DOI: https://doi.org/10.21954/ou.ro.0000f744
Abstract
The work described in this thesis is concerned with the study of the oxidative folding pathway of a cystine knot protein, Amaranthus a-amylase inhibitor (AAI). The data presented
in the thesis are obtained with a combination of different biochemical and biophysical techniques, with an emphasis on NMR spectroscopy.
Chapter 1 gives a short introduction to the structural and functional superfamilies of the protein in question. Additionally, it outlines the protein folding problem, with an emphasis on oxidative folding, and stresses the importance of studying such pathways in small proteins. Chapter 2 covers both the basis of experimental techniques and the details of experimental methods used in the study. The remaining four chapters (3, 4, 5 and 6) are results and discussion chapters. Each one deals with a specific aspect of the study of the oxidative folding pathway of Amaranthus a-amylase inhibitor.
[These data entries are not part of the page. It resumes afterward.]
-- ==== Sys2Proof/Tests/Slice0.lean ====
section
/-! SUPPORT. Tests by hand: words written out bit by bit from 30_encoding.md, ill-formed words the check refuses, the vectors of 95_test_vectors.md, one step each, and for every statement with hypotheses a state and operands that meet them. -/

open Sys2Proof Sys2Proof.Machine

/-- The bytes `l` stored from `a` on. -/
def Sys2Proof.Machine.State.withBytes (s : State) (a : Nat) (l : List Byte) : State := { s with mem := s.mem.storeBytes a l }

namespace Sys2Proof.Tests

/-! ## Helpers -/

/-- The start state of 95_test_vectors.md, with PC already advanced as a meaning finds it. -/
def atExec : State := { State.reset with pc := 0x202 }

/-- A view of the state after a result, if it is a next state. -/
def after {α : Type} (r : Result) (view : State → α) : Option α :=
  match r with
  | .next t => some (view t)
  | _ => none

/-- The wrapped record of an instruction at 0x200 whose opcode is `op`. -/
def failedAt200 (op : Word) (e : CoreError) : Option CoreError := some (.instructionExecutionFailed op 0x200 e)

/-! ## Decoding (V-DEC, and R84 to R95): each family by a word written out bit by bit -/

theorem test_decode_clear : ∀ z, decode z (0b0000000011100000 : Word) = .ok .clear := fun z => by cases z <;> decide
theorem test_decode_ret : ∀ z, decode z (0b0000000011101110 : Word) = .ok .ret := fun z => by cases z <;> decide
theorem test_decode_clear_ignored_bits : decode .lowByte (0b0000101011100000 : Word) = .ok .clear := by decide
theorem test_decode_jump : ∀ z, decode z (0b0001101010111100 : Word) = .ok (.jump 0xABC) := fun z => by cases z <;> decide
theorem test_decode_call : ∀ z, decode z (0b0010001100000000 : Word) = .ok (.call 0x300) := fun z => by cases z <;> decide
theorem test_decode_skipEqualImm : ∀ z, decode z (0b0011000110100101 : Word) = .ok (.skipEqualImm 1 0xA5) := fun z => by cases z <;> decide
theorem test_decode_skipNotEqualImm : ∀ z, decode z (0b0100111100000001 : Word) = .ok (.skipNotEqualImm 15 0x01) := fun z => by cases z <;> decide
theorem test_decode_skipEqualReg : ∀ z, decode z (0b0101000100100000 : Word) = .ok (.skipEqualReg 1 2) := fun z => by cases z <;> decide
theorem test_decode_loadImm : ∀ z, decode z (0b0110001101000010 : Word) = .ok (.loadImm 3 0x42) := fun z => by cases z <;> decide
theorem test_decode_addImm : ∀ z, decode z (0b0111000111111111 : Word) = .ok (.addImm 1 0xFF) := fun z => by cases z <;> decide
theorem test_decode_eight_low : ∀ z, decode z (0b1000000100100000 : Word) = .ok (.loadReg 1 2) ∧
    decode z (0b1000000100100001 : Word) = .ok (.orReg 1 2) ∧ decode z (0b1000000100100010 : Word) = .ok (.andReg 1 2) ∧
    decode z (0b1000000100100011 : Word) = .ok (.xorReg 1 2) ∧ decode z (0b1000000100100100 : Word) = .ok (.addReg 1 2) := fun z => by cases z <;> decide
theorem test_decode_eight_high : ∀ z, decode z (0b1000000100100101 : Word) = .ok (.subReg 1 2) ∧
    decode z (0b1000000100100110 : Word) = .ok (.shrReg 1 2) ∧ decode z (0b1000000100100111 : Word) = .ok (.subnReg 1 2) ∧
    decode z (0b1000000000001110 : Word) = .ok (.shlReg 0 0) := fun z => by cases z <;> decide
theorem test_decode_skipNotEqualReg : ∀ z, decode z (0b1001101010110000 : Word) = .ok (.skipNotEqualReg 10 11) := fun z => by cases z <;> decide
theorem test_decode_setIndex : ∀ z, decode z (0b1010001100000000 : Word) = .ok (.setIndex 0x300) := fun z => by cases z <;> decide
theorem test_decode_jumpWithV0 : ∀ z, decode z (0b1011111111111111 : Word) = .ok (.jumpWithV0 0xFFF) := fun z => by cases z <;> decide
theorem test_decode_random : ∀ z, decode z (0b1100000000001111 : Word) = .ok (.random 0 0x0F) := fun z => by cases z <;> decide
theorem test_decode_draw : ∀ z, decode z (0b1101000100100000 : Word) = .ok (.draw 1 2 0) := fun z => by cases z <;> decide
theorem test_decode_keys : ∀ z, decode z (0b1110000110011110 : Word) = .ok (.skipKeyPressed 1) ∧
    decode z (0b1110000010100001 : Word) = .ok (.skipKeyNotPressed 0) := fun z => by cases z <;> decide
theorem test_decode_f_timers : ∀ z, decode z (0b1111000100000111 : Word) = .ok (.loadDelay 1) ∧
    decode z (0b1111001000001010 : Word) = .ok (.waitKey 2) ∧ decode z (0b1111000000010101 : Word) = .ok (.setDelay 0) ∧
    decode z (0b1111001000011000 : Word) = .ok (.setSound 2) := fun z => by cases z <;> decide
theorem test_decode_f_memory : ∀ z, decode z (0b1111001000011110 : Word) = .ok (.addIndex 2) ∧
    decode z (0b1111000100101001 : Word) = .ok (.loadFont 1) ∧ decode z (0b1111000000110011 : Word) = .ok (.storeBcd 0) ∧
    decode z (0b1111001001010101 : Word) = .ok (.storeRegisters 2) ∧
    decode z (0b1111010001100101 : Word) = .ok (.loadRegisters 4) := fun z => by cases z <;> decide
theorem test_decodeTableWord : decodeTableWord 16 0x6342 = some (.loadImm 3 0x42) ∧ decodeTableWord 16 0x0000 = none := by decide
theorem test_decodeBytes : decodeBytes .lowByte [0x63, 0x42, 0xA3] = .ok (.loadImm 3 0x42, [0xA3]) ∧
    decodeBytes .lowByte [0x63] = .error .truncated := by decide
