-- ==== Sys2Proof/Machine/Flags.lean ====
section
/-! DEFINITION. The conditions and codes of the status registers: the wait states, `cfg_ok` (R48), and the numbers the named
values have in the registers (R11, R34, R35, R260). The block has no condition codes (R46). -/

namespace Sys2Proof.Machine

/-- STATE in AWAIT_ACK, AWAIT_REPLY: a transaction is active. -/
def awaiting (s : State) : Bool := s.tmState = .awaitAck || s.tmState = .awaitReply

/-- R48: `cfg_ok`. -/
def cfgOk (s : State) : Bool := 1 ≤ s.maxRetries.toNat && 1 ≤ s.ackTo.toNat && s.ackTo.toNat < s.replyTo.toNat

/-- R34: the number of a state in TM_STATUS[2:0]. -/
def TmState.code : TmState → BitVec 3
  | .idle => 0
  | .awaitAck => 1
  | .awaitReply => 2
  | .matched => 3
  | .failed => 4

/-- R35: the number of a failure reason in TM_STATUS[5:4]. -/
def FailReason.code : FailReason → BitVec 2
  | .none => 0
  | .noAck => 1
  | .noReply => 2

/-- R260: the number of a result code in RES[7:0]. -/
def ResCode.code : ResCode → BitVec 8
  | .ok => 0x00
  | .malformed => 0x01
  | .incomplete => 0x02
  | .checksum => 0x03
  | .illegal => 0x04
  | .busy => 0x05
  | .config => 0x06
  | .tooLong => 0x07
  | .short => 0x08

/-- R11: the bit of a checksum kind. -/
def kindBit : ChkKind → BitVec 1
  | .bcc => 0
  | .crc => 1

/-- R11: the checksum kind of a bit. -/
def kindOfBit (b : Bool) : ChkKind := if b then .crc else .bcc

end Sys2Proof.Machine
end

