/-- R179: decoding an encoded frame, whatever follows it, gives back what was encoded. -/
def Obligations.DecodeOfEncodedFrame : Prop :=
  ∀ (maxInterior : Nat) (src dst : Byte) (body f e : List Byte) (k : ChkKind),
    encodeFrame maxInterior src dst body k = some f →
      decodeFrame maxInterior k (f ++ e) = .ok f.length dst src body

/-- R177: a decode that is not INCOMPLETE does not depend on what follows, and one that is can be completed. -/
def Obligations.DecodingIsResumable : Prop :=
  ∀ (maxInterior : Nat) (k : ChkKind) (b : List Byte),
    (decodeFrame maxInterior k b ≠ .incomplete →
      ∀ e, decodeFrame maxInterior k (b ++ e) = decodeFrame maxInterior k b) ∧
    (decodeFrame maxInterior k b = .incomplete → ∃ e, decodeFrame maxInterior k (b ++ e) ≠ .incomplete)

/-- R176, with R175 and R98: what is consumed is a part of the buffer, nothing exactly when the frame is incomplete; what makes
a decode MALFORMED, by case: the first byte is not DLE, the second not STX, a DLE inside is followed by neither DLE nor ETX, an
interior byte exceeds MAX_INTERIOR, or the interior has fewer than 2 bytes; what makes it CHECKSUM; how much each consumes;
and that OK consumes an encoded frame, the one of the result (the converse of R179). A buffer as long as the longest frame
(R172, R42) is never incomplete. -/
def Obligations.ConsumedBytesAreInTheBuffer : Prop :=
  ∀ (maxInterior : Nat) (k : ChkKind),
    (∀ b : List Byte, (decodeFrame maxInterior k b).used ≤ b.length ∧
      ((decodeFrame maxInterior k b).used = 0 ↔ decodeFrame maxInterior k b = .incomplete) ∧
      (decodeFrame maxInterior k b = .incomplete → b.length < 2 * maxInterior + 6)) ∧
    (∀ (c : Byte) (e : List Byte), c ≠ 0x10 → decodeFrame maxInterior k (c :: e) = .malformed 1) ∧
    (∀ (c : Byte) (e : List Byte), c ≠ 0x02 → decodeFrame maxInterior k (0x10 :: c :: e) = .malformed 2) ∧
    (∀ (xs e : List Byte) (c : Byte), xs.length ≤ maxInterior → c ≠ 0x10 → c ≠ 0x03 →
      decodeFrame maxInterior k ([0x10, 0x02] ++ stuff xs ++ [0x10, c] ++ e) = .malformed ((stuff xs).length + 4)) ∧
    (∀ (xs e : List Byte) (c : Byte), xs.length = maxInterior →
      decodeFrame maxInterior k ([0x10, 0x02] ++ stuff (xs ++ [c]) ++ e) = .malformed ((stuff (xs ++ [c])).length + 2)) ∧
    (∀ xs cs e : List Byte, xs.length < 2 → xs.length ≤ maxInterior → cs.length = checkLen k →
      decodeFrame maxInterior k ([0x10, 0x02] ++ stuff xs ++ [0x10, 0x03] ++ cs ++ e) =
        .malformed ((stuff xs).length + 4 + checkLen k)) ∧
    (∀ xs cs e : List Byte, 2 ≤ xs.length → xs.length ≤ maxInterior → cs.length = checkLen k → cs ≠ chk k xs →
      decodeFrame maxInterior k ([0x10, 0x02] ++ stuff xs ++ [0x10, 0x03] ++ cs ++ e) =
        .checksum ((stuff xs).length + 4 + checkLen k)) ∧
    ∀ (b body : List Byte) (used : Nat) (dst src : Byte), decodeFrame maxInterior k b = .ok used dst src body →
      encodeFrame maxInterior src dst body k = some (b.take used)

/-- R180: a frame decoded with the other kind, where the check bytes agree and where they do not. -/
def Obligations.KindMismatch : Prop :=
  ∀ (maxInterior : Nat) (src dst : Byte) (body f : List Byte),
    (encodeFrame maxInterior src dst body .bcc = some f →
      decodeFrame maxInterior .crc f = .incomplete ∧
      ∀ (x : Byte) (e : List Byte), decodeFrame maxInterior .crc (f ++ x :: e) =
        if [bcc (dst :: src :: body), x] = chk .crc (dst :: src :: body) then .ok (f.length + 1) dst src body
        else .checksum (f.length + 1)) ∧
    (encodeFrame maxInterior src dst body .crc = some f →
      decodeFrame maxInterior .bcc f =
        if (crc16 (dst :: src :: body)).extractLsb' 0 8 = bcc (dst :: src :: body) then .ok (f.length - 1) dst src body
        else .checksum (f.length - 1))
Chapter 3 presents the results from an improved solid phase peptide synthesis approach, which increased the overall yield of peptide synthesis and recovered a greater amount of AAI after the refolding step. In Chapter 4 the intermediate species that appear on the oxidative folding pathway are identified and characterised in terms of their disulfide content. An illustration of the structural features of the main folding intermediate (MFI) with NMR, photo-CID NP and
computer modelling techniques is given in Chapter 5. In Chapter 6 the kinetic process of the oxidative folding of Amaranthus a-amylase inhibitor is studied at the level of a single disulfide species and at the level of a single amino acid residue.
The novelty of this thesis is two-fold. First, from the point of view of biological interest, this is the first time that oxidative folding intermediates with non-native disulfide bridges between adjacent cysteine residues are observed. Second, from the point of view of development of biophysical methods, the first application of time-resolved NMR and photo-CIDNP spectroscopy to a complete oxidative folding process is described.